/-- BOUNDS copy local range. (DEDUCED, log 29). -/
def copyRange (lanes : Mask) (a limit : Nat) : Trap :=
  { cls := 4, cause := 14, lanes := some lanes, d0 := word a, d1 := word limit }

/-- Checks 1-4 of R249: (cause, word) of the first that fails. -/
def Desc.formBad (d : Desc) : Option (Nat × Nat) :=
  let ctl := d.w 0
  let ctgt := d.w 5
  let tgtBad := match d.cmode with
    | 2 => bits ctgt 31 16 ≠ 0
    | 3 => bits ctgt 31 20 ≠ 0
    | _ => ctgt ≠ 0
  let zero : List (Nat × Bool) :=
    [(0, bits ctl 31 11 ≠ 0 || (d.cmode ≠ 1 && d.bar ≠ 0)),
     (2, bits (d.w 2) 31 24 ≠ 0 || (d.srcLocal && d.w 2 ≠ 0)),
     (4, bits (d.w 4) 31 24 ≠ 0 || (d.dstLocal && d.w 4 ≠ 0)),
     (5, tgtBad), (6, d.cmode ≠ 2 && d.w 6 ≠ 0),
     (9, d.indexed && !bit (d.w 9) 31 && bits (d.w 9) 30 7 ≠ 0)]
  let dirBad := match d.opc with
    | 0xA2 => d.dir ≠ 0
    | 0xA3 => d.dir ≠ 1
    | _ => decide (3 < d.dir)
  let out (i lo hi : Nat) : Nat × Bool := (i, decide ((d.w i).toNat < lo) || decide (hi < (d.w i).toNat))
  let range : List (Nat × Bool) := match d.opc with
    | 0xA0 => [out 7 4 0xFFFFFFFC]
    | 0xA1 => [out 7 4 65536, out 8 1 65536]
    | _ => [out 7 4 65536, out 8 1 96]
  let odd (i : Nat) : Nat × Bool := (i, (d.w i).toNat % 4 ≠ 0)
  let align : List (Nat × Bool) := [odd 1, odd 3, odd 7] ++
    (match d.opc with
     | 0xA0 => []
     | 0xA1 => [odd 9, odd 10]
     | _ => [(9, bit (d.w 9) 31 && (d.w 9).toNat % 4 ≠ 0), odd 10, odd 11])
  let first (cause : Nat) (l : List (Nat × Bool)) : Option (Nat × Nat) := (l.find? (·.2)).map fun x => (cause, x.1)
  (first 1 zero).orElse fun _ =>
    (if dirBad || (d.tomb && d.opc ≠ 0xA2) then some (2, 0) else none).orElse fun _ =>
      (first 3 range).orElse fun _ => first 4 align

/-- The index list in scratchpad, when the block names one: address and bytes. -/
def Desc.list (d : Desc) : Option (Nat × Nat) :=
  if d.indexed && bit (d.w 9) 31 then some ((d.w 9).toNat % 2 ^ 31, 4 * (d.w 8).toNat) else none

/-- The vector register that holds the indices, when the block names one. -/
def Desc.vreg (d : Desc) : Option Nat :=
  if d.indexed && !bit (d.w 9) 31 then some (bits (d.w 9) 6 0) else none

/-- A row before its addresses are judged: position, source, destination, bytes. -/
abbrev RawRow := Nat × Int × Int × Nat

/-- The rows of a block with the indices `xs` (none: a skipped position), global addresses without wrap (R247). -/
def Desc.rows (d : Desc) (xs : List (Option Nat)) : List RawRow :=
  let n := (d.w 7).toNat
  let loc (a : Int) : Int := a % 2 ^ 32
  let s : Int := d.src
  let t : Int := d.dst
  let side (isLocal : Bool) (a : Int) : Int := if isLocal then loc a else a
  match d.opc with
  | 0xA0 => [(0, s, t, n)]
  | 0xA1 =>
    (List.range (d.w 8).toNat).map fun i =>
      (i, side d.srcLocal (s + i * (d.w 9).toInt), side d.dstLocal (t + i * (d.w 10).toInt), n)
  | _ =>
    let g : Int := (d.w 10).toNat
    let l : Int := (d.w 11).toInt
    (List.range xs.length).filterMap fun j =>
      match xs.getD j none with
      | none => none
      | some x =>
        if d.opc = 0xA2 then some (j, s + x * g, loc (t + j * l), n) else some (j, loc (s + j * l), t + x * g, n)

* * *

# INSTRUCTIONS TO FOLLOW:
Starting at the line with "def copyRange (lanes" and ending at the line with "(9, d.indexed &&", print each line of the listing above exactly, with no other lines.

# EXERCISE ANSWER:
def copyRange (lanes : Mask) (a limit : Nat) : Trap :=
  { cls := 4, cause := 14, lanes := some lanes, d0 := word a, d1 := word limit }

/-- Checks 1-4 of R249: (cause, word) of the first that fails. -/
def Desc.formBad (d : Desc) : Option (Nat × Nat) :=
  let ctl := d.w 0
  let ctgt := d.w 5
  let tgtBad := match d.cmode with
    | 2 => bits ctgt 31 16 ≠ 0
    | 3 => bits ctgt 31 20 ≠ 0
    | _ => ctgt ≠ 0
  let zero : List (Nat × Bool) :=
    [(0, bits ctl 31 11 ≠ 0 || (d.cmode ≠ 1 && d.bar ≠ 0)),
     (2, bits (d.w 2) 31 24 ≠ 0 || (d.srcLocal && d.w 2 ≠ 0)),
     (4, bits (d.w 4) 31 24 ≠ 0 || (d.dstLocal && d.w 4 ≠ 0)),
     (5, tgtBad), (6, d.cmode ≠ 2 && d.w 6 ≠ 0),
     (9, d.indexed && !bit (d.w 9) 31 && bits (d.w 9) 30 7 ≠ 0)]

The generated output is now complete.